Usually Linux does not rely on file names (and file extensions i.e. the part of the file name after the normally last period) and instead determines the file type by examining the first few bytes of its content and comparing that to a list of known magic numbers.

For example all Bitmap image files (usually with name extension .bmp) must start with the letters BM in their first two bytes. Scripts in most scripting languages like Bash, Python, Perl, AWK, etc. (basically everything that treats lines starting with # as comment) may contain a shebang like #!/bin/bash as first line. This special comment tells the system with which application to open the file.

So normally the operating system relies on the file content and not its name to determine the file type, but stating that file extensions are never needed on Linux is only half of the truth.


Applications may of course implement their file checks however they want, which includes verifying the file name and extension. An example is the Eye of Gnome (eog, standard picture viewer) which determines the image format by the file extension and throws an error if it does not match the content. Whether this is a bug or a feature can be discussed...

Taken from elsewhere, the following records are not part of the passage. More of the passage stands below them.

/-- BOWLINE_CREDIT. -/
def blCredit (h : FlitHdr) (gs : List Grant) (w : Work) : Work :=
  if w.x.lkState 2 != lkUp then w
  else
    let w := w.blHeader h
    let t := w.x.lkTake 2 h.seq.val
    let y := if t.2 then t.1.setBl fun b => { b with
        txCredit := (gs.take 14).foldl (fun (m : List (Nat × Nat)) g => if blCredited (g.stream.val % 8) then
          sparseSet m (g.stream.val % 8) (sparseGet m (g.stream.val % 8) 0 + 4 * g.units.toNat) 0 else m) b.txCredit } else t.1
    ({ w with x := y }).blPump

/-- BOWLINE_NAK. -/
def blNak (h : FlitHdr) (seq : Nat) (w : Work) : Work :=
  if w.x.lkState 2 != lkUp then w else ((w.blHeader h).on (lkNakIn 2 seq)).blPump

/-! ### Chip B's hold at start (R363) -/

/-- TWIN_B_HOLD_TIMER: 3 s after start-confirm. Assumption log, row 80. -/
def twinBHold (x : Chip) : Chip :=
  if x.on BL_CFG_TWIN_EN && (x.get RB_STRAP_TWIN_ID = 1 && (!x.on BL_STAT_TWIN_SEEN && !x.kennel)) then x.setHold 15 else x

/-- COMMIT_LINE; on a Lead, what changed on a critical head is mirrored (R357). -/
def commitLineAll (h : Nat) (late : LateArms) (w : Work) : Work :=
  let y := commitLine h late w.mem w.x
  if y.get GL_MODE_PAIR = 1 && (y.bl.mirroring && y.critical h) then ({ w with x := y.sendHead h (some w.x) }).blPump
  else { w with x := y }

/-! ### The commands -/

/-- ATTACH. -/
def execAttach (c : Call) (s : State) : Host.Outcome State Fault Refusal := s.onBoth (attachCmd c)
/-- DETACH. -/
def execDetach (c : Call) (s : State) : Host.Outcome State Fault Refusal := s.onBoth (detachCmd c)
/-- TWIN_QUERY. -/
def execTwinQuery (c : Call) (s : State) : Host.Outcome State Fault Refusal := s.onChip (twinQuery c)
/-- LEASH. -/
def execLeash (h : MsgHdr) (count : Word) (mode : BitVec 24) (_at : Stamp) (_state : BitVec 8) (s : State) :
    Host.Outcome State Fault Refusal := s.onSkein (leashIn h count.toNat mode.toNat)
/-- LEASH_SEND. -/
def execLeashSend (s : State) : Host.Outcome State Fault Refusal := s.onSkein leashSend
/-- LEASH_MISSED. -/
def execLeashMissed (s : State) : Host.Outcome State Fault Refusal := s.onChip leashMissed
/-- TWIN_LOST. -/
def execTwinLost (s : State) : Host.Outcome State Fault Refusal := s.onChip twinLost
/-- HUNG_TWIN. -/
def execHungTwin (s : State) : Host.Outcome State Fault Refusal := s.onSkein hungTwin
/-- HELLO. -/
def execHello (h : MsgHdr) (m : Hello) (s : State) : Host.Outcome State Fault Refusal := s.onSkein (helloIn h m)
/-- ELECT. -/
def execElectMsg (h : MsgHdr) (lead : BitVec 8) (sync : Bool) (s : State) : Host.Outcome State Fault Refusal :=
  s.onSkein (electIn h lead.toNat sync)
/-- HELLO_TIMEOUT. -/
def execHelloTimeout (s : State) : Host.Outcome State Fault Refusal := s.onChip helloTimeout
/-- ATTACH_TIMEOUT. -/
def execAttachTimeout (s : State) : Host.Outcome State Fault Refusal := s.onChip attachTimeout
/-- MIRROR_OPEN. -/
def execMirrorOpen (h : MsgHdr) (idx : Fin 8192) (tag : BitVec 16) (cls : BitVec 8) (size : Word) (s : State) :
    Host.Outcome State Fault Refusal := s.onSkein (mirrorOpen h idx.val tag.toNat cls.toNat size.toNat)
/-- MIRROR_WRITE. -/
def execMirrorWrite (h : MsgHdr) (idx : Fin 8192) (tag : BitVec 16) (offset : BitVec 64) (data : List Byte) (s : State) :
    Host.Outcome State Fault Refusal := s.onSkein (mirrorWrite h idx.val tag.toNat offset.toNat (data.map (·.toNat)))
/-- MIRROR_CLOSE. -/
def execMirrorClose (h : MsgHdr) (idx : Fin 8192) (tag : BitVec 16) (s : State) : Host.Outcome State Fault Refusal :=
  s.onSkein (mirrorClose h idx.val tag.toNat)
/-- MIRROR_STATE. -/
def execMirrorState (h : MsgHdr) (head : Fin 16) (item : BitVec 8) (num : Word) (data : List Byte) (s : State) :
    Host.Outcome State Fault Refusal := s.onSkein (mirrorState h head.val item.toNat num.toNat (data.map (·.toNat)))
/-- SYNC_DONE. -/
def execSyncDone (h : MsgHdr) (last : Word) (s : State) : Host.Outcome State Fault Refusal := s.onSkein (syncDone h last.toNat)
/-- SIG_TILES. -/
def execSigTiles (h : MsgHdr) (head : Fin 16) (first : BitVec 16) (pfn : Word) (sigs : List Word) (s : State) :
    Host.Outcome State Fault Refusal := s.onSkein (sigTiles h head.val first.toNat pfn.toNat (sigs.map (·.toNat)))
/-- SIG_END. -/
def execSigEnd (h : MsgHdr) (head : Fin 16) (tiles : BitVec 16) (pfn : Word) (failed : Bool) (_sig : Word) (s : State) :
    Host.Outcome State Fault Refusal := s.onSkein (sigEnd h head.val tiles.toNat pfn.toNat failed)
/-- SIG_LATE. -/
def execSigLate (head : Fin 16) (pfn : Word) (s : State) : Host.Outcome State Fault Refusal := s.onChip (sigLate head.val pfn.toNat)
/-- TIME_PROBE. -/
def execTimeProbe (h : MsgHdr) (t1 : Stamp) (s : State) : Host.Outcome State Fault Refusal := s.onSkein (timeProbe h t1)
/-- TIME_PROBE_SEND. -/
def execTimeProbeSend (s : State) : Host.Outcome State Fault Refusal := s.onSkein timeProbeSend
/-- TIME_ECHO. -/
def execTimeEcho (h : MsgHdr) (t1 t2 t3 : Stamp) (s : State) : Host.Outcome State Fault Refusal :=
  s.onSkein (timeEcho h t1 t2 t3)
/-- DETACH_REQ. -/
def execDetachReq (h : MsgHdr) (s : State) : Host.Outcome State Fault Refusal := s.onSkein (detachReq h)
/-- DETACH_ACK. -/
def execDetachAck (h : MsgHdr) (s : State) : Host.Outcome State Fault Refusal := s.onSkein (detachAck h)
/-- LEAVE. -/
def execLeaveMsg (h : MsgHdr) (_reason : BitVec 8) (s : State) : Host.Outcome State Fault Refusal := s.onSkein (leaveIn h)
/-- MODE. -/
def execModeMsg (h : MsgHdr) (mode : BitVec 24) (s : State) : Host.Outcome State Fault Refusal := s.onSkein (modeIn h mode.toNat)
/-- BOWLINE_BAD_FLIT. -/
def execBowlineBadFlit (bad : BadFlit) (s : State) : Host.Outcome State Fault Refusal := s.onChip (lkBad 2 bad)
/-- BOWLINE_NAK. -/
def execBowlineNak (h : FlitHdr) (seq : Fin 1024) (s : State) : Host.Outcome State Fault Refusal := s.onSkein (blNak h seq.val)
/-- BOWLINE_TRAIN. -/
def execBowlineTrain (h : FlitHdr) (t : Train) (s : State) : Host.Outcome State Fault Refusal := s.onSkein (blTrain h t)
/-- BOWLINE_CREDIT. -/
def execBowlineCredit (h : FlitHdr) (grants : List Grant) (s : State) : Host.Outcome State Fault Refusal :=
  s.onSkein (blCredit h grants)
/-- BOWLINE_REPLAY_TIMEOUT. -/
def execBowlineReplayTimeout (s : State) : Host.Outcome State Fault Refusal := s.onChip (lkTimeout 2)
/-- BOWLINE_LINK_TIMEOUT. -/
def execBowlineLinkTimeout (s : State) : Host.Outcome State Fault Refusal := s.onChip blLinkTimeout
/-- BOWLINE_RETRY. -/
def execBowlineRetry (s : State) : Host.Outcome State Fault Refusal := s.onChip blRetry
/-- BOWLINE_BLOCK_LOCK. -/
def execBowlineBlockLock (lane : Fin 8) (s : State) : Host.Outcome State Fault Refusal := s.onChip (lkLock 2 lane.val)
/-- BOWLINE_BLOCK_LOCK_LOSS. -/
def execBowlineBlockLockLoss (lane : Fin 8) (s : State) : Host.Outcome State Fault Refusal := s.onChip (lkLockLoss 2 lane.val)
/-- BOWLINE_IDLE. -/
def execBowlineIdle (h : FlitHdr) (s : State) : Host.Outcome State Fault Refusal := s.onSkein (blIdle h)
/-- TWIN_B_HOLD_TIMER. -/
def execTwinBHoldTimer (s : State) : Host.Outcome State Fault Refusal := s.onAon twinBHold
/-- AUTO_ATTACH_TIMER. -/
def execAutoAttachTimer (s : State) : Host.Outcome State Fault Refusal := s.onSkein autoAttach
/-- COMMIT_LINE. -/
def execCommitLine (head : Fin 16) (late : LateArms) (s : State) : Host.Outcome State Fault Refusal :=
  s.onSkein (commitLineAll head.val late)
/-- HPD_CHANGE. -/
def execHpdChange (port : Fin 10) (level : Bool) (s : State) : Host.Outcome State Fault Refusal :=
  s.onChip (hpdChange port.val level)
/-- HEAD_LINE0. -/
def execHeadLine0 (head : Fin 16) (s : State) : Host.Outcome State Fault Refusal := s.onChipM (headLine0 head.val)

However, even some parts of the operating system rely on file name extensions, e.g. when parsing your software sources files in /etc/apt/sources.list.d/ - only files with the *.list extension get parsed all others are ignored. It's maybe not mainly used to determine the file type here but rather to enable/disable parsing of some files, but it's still a file extension that affects how the system treats a file.

And of course the human user profits most from file extensions as that makes the type of a file obvious and also allows multiple files with the same base name and different extensions like site.html, site.php, site.js, site.css etc. The disadvantage is of course that file extension and the actual file type/content do not necessarily have to match.

Additionally it's needed for cross-platform interoperability, as e.g. Windows will not know what to do with a readme file, but only a readme.txt.

Solution 3

I'd like to take a different approach to this from other answers, and challenge the notion that "Linux" or "Windows" have anything to do with this (bear with me).

The concept of a file extension can be simply expressed as "a convention for identifying the type of a file based on part of its name". The other common conventions for identifying the type of a file are comparing its contents against a database of known signatures (the "magic number" approach), and storing it as an extra attribute on the file system (the approach used in the original MacOS).

Since every file on a Windows or a Linux system has both a name and contents, processes which want to know the file type can use either the "extension" or the "magic number" approaches as they see fit. The metadata approach is not generally available, as there is no standard place for this attribute on most file systems.

On Windows, there is a strong tradition of using the file extension as the primary means of identifying a file; most visibly, the graphical file browser (File Manager on Windows 3.1 and Explorer on modern Windows) uses it when you double-click on a file to determine which application to launch. On Linux (and, more generally, Unix-based systems), there is more tradition for inspecting the contents; most notably, the kernel looks at the beginning of a file executed directly to determine how to run it; script files can indicate an interpreter to use by starting with #! followed by the path to the interpreter.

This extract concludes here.